▸ **Task prompt**: Working from the listing below, pick each line containing the word "else" and copy it.
_ _ _ _ _
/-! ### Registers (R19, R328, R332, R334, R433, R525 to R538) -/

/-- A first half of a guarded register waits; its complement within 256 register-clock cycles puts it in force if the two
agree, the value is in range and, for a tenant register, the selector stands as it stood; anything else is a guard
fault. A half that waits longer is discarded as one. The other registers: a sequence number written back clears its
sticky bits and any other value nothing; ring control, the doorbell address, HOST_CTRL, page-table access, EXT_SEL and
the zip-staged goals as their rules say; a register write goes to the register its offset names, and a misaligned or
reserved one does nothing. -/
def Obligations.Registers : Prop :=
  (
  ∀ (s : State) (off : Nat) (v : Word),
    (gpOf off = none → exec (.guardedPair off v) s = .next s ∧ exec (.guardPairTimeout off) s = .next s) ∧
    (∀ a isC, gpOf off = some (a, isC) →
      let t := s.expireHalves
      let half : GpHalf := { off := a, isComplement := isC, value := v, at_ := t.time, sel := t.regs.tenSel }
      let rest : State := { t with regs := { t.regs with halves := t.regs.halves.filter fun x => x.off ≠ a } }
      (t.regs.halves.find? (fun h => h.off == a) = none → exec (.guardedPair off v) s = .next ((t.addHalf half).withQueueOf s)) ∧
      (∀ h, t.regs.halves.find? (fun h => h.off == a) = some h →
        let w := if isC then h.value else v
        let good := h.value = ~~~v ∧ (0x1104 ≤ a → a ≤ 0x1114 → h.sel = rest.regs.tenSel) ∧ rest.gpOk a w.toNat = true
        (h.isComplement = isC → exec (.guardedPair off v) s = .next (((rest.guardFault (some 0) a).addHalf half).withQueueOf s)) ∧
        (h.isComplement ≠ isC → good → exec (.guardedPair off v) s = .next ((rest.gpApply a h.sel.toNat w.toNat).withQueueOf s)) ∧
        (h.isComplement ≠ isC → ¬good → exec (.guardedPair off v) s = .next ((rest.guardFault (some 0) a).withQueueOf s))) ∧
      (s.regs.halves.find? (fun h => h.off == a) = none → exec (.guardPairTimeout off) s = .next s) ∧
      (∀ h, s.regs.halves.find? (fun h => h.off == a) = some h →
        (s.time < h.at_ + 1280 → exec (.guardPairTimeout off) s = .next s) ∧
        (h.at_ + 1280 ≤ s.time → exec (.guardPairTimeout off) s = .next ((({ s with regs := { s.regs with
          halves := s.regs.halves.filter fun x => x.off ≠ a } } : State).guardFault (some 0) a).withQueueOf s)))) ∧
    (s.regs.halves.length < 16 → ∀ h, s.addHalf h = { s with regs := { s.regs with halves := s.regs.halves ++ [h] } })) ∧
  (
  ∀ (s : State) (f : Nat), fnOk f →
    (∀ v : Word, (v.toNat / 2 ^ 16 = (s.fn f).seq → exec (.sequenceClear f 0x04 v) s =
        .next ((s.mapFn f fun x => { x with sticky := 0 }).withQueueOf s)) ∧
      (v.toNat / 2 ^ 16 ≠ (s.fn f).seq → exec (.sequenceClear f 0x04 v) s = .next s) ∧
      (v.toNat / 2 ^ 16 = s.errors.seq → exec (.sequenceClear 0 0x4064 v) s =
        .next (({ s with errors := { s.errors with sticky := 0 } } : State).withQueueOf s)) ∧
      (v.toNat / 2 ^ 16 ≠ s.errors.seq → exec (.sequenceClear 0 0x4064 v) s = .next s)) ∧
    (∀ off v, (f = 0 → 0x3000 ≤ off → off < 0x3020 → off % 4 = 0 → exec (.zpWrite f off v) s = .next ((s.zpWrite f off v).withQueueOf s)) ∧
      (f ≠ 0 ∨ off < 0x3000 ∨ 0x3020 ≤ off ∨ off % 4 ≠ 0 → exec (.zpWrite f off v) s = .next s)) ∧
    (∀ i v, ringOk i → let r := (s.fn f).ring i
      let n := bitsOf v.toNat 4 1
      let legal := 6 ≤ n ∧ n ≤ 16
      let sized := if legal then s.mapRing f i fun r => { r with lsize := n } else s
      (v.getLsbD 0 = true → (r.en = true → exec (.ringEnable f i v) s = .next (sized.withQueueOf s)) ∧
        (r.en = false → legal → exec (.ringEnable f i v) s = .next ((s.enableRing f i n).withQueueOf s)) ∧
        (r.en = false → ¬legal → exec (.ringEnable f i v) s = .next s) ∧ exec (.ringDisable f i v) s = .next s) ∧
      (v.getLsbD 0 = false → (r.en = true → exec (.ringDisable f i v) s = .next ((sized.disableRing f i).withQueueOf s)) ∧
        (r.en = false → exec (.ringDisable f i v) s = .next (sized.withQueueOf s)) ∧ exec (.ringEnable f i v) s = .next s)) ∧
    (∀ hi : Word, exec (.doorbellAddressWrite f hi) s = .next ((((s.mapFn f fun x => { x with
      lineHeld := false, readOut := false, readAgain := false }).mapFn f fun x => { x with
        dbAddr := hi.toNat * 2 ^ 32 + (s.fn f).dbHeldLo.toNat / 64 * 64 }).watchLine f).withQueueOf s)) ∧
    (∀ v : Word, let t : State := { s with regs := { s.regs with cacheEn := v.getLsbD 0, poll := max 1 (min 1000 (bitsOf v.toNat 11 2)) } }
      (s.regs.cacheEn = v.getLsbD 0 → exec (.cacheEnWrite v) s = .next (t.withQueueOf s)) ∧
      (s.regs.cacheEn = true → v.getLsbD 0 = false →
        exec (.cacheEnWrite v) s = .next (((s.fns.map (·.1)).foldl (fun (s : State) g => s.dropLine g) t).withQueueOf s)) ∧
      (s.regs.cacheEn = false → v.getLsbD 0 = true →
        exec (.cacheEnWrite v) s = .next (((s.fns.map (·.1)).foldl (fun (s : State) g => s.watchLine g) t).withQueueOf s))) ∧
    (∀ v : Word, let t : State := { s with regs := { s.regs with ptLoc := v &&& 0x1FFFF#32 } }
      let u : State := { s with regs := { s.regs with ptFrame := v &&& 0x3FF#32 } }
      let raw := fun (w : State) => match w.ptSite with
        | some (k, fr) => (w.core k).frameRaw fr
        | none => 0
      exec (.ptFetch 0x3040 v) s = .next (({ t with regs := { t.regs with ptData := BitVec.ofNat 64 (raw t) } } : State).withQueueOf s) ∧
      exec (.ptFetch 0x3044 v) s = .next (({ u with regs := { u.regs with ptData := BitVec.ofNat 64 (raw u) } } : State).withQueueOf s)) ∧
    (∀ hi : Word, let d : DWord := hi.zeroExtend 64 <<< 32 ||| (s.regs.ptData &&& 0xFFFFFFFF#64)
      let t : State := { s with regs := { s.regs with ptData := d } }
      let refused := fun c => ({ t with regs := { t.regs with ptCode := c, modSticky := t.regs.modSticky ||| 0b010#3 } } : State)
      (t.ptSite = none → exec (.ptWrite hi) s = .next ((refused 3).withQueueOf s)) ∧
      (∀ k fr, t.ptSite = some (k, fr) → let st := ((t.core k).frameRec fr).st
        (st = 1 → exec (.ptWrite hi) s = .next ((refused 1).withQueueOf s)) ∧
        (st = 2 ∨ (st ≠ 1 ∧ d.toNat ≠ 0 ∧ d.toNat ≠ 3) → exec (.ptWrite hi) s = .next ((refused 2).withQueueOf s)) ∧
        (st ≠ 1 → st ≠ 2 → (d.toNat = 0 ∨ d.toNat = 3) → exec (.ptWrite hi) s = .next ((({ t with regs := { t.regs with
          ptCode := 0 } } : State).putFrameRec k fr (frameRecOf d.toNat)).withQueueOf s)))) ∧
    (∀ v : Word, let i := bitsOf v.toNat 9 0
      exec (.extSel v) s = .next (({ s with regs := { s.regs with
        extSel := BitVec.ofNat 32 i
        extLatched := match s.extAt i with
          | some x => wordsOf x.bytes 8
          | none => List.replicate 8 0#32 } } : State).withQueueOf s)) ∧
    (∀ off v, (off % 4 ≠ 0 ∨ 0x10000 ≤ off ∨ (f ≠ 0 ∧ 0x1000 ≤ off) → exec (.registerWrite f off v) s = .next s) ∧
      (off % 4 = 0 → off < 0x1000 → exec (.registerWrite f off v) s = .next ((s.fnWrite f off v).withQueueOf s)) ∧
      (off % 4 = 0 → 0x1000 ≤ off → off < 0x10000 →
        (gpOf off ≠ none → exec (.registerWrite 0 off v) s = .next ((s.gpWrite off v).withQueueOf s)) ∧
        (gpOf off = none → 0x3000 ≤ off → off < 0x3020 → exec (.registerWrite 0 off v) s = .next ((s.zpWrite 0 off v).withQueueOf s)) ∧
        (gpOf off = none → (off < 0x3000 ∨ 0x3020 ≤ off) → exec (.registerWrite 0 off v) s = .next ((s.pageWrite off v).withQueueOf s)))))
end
_ _ _ _ _
▸ **Problem solution**:
agree, the value is in range and, for a tenant register, the selector stands as it stood; anything else is a guard
        let w := if isC then h.value else v
      let sized := if legal then s.mapRing f i fun r => { r with lsize := n } else s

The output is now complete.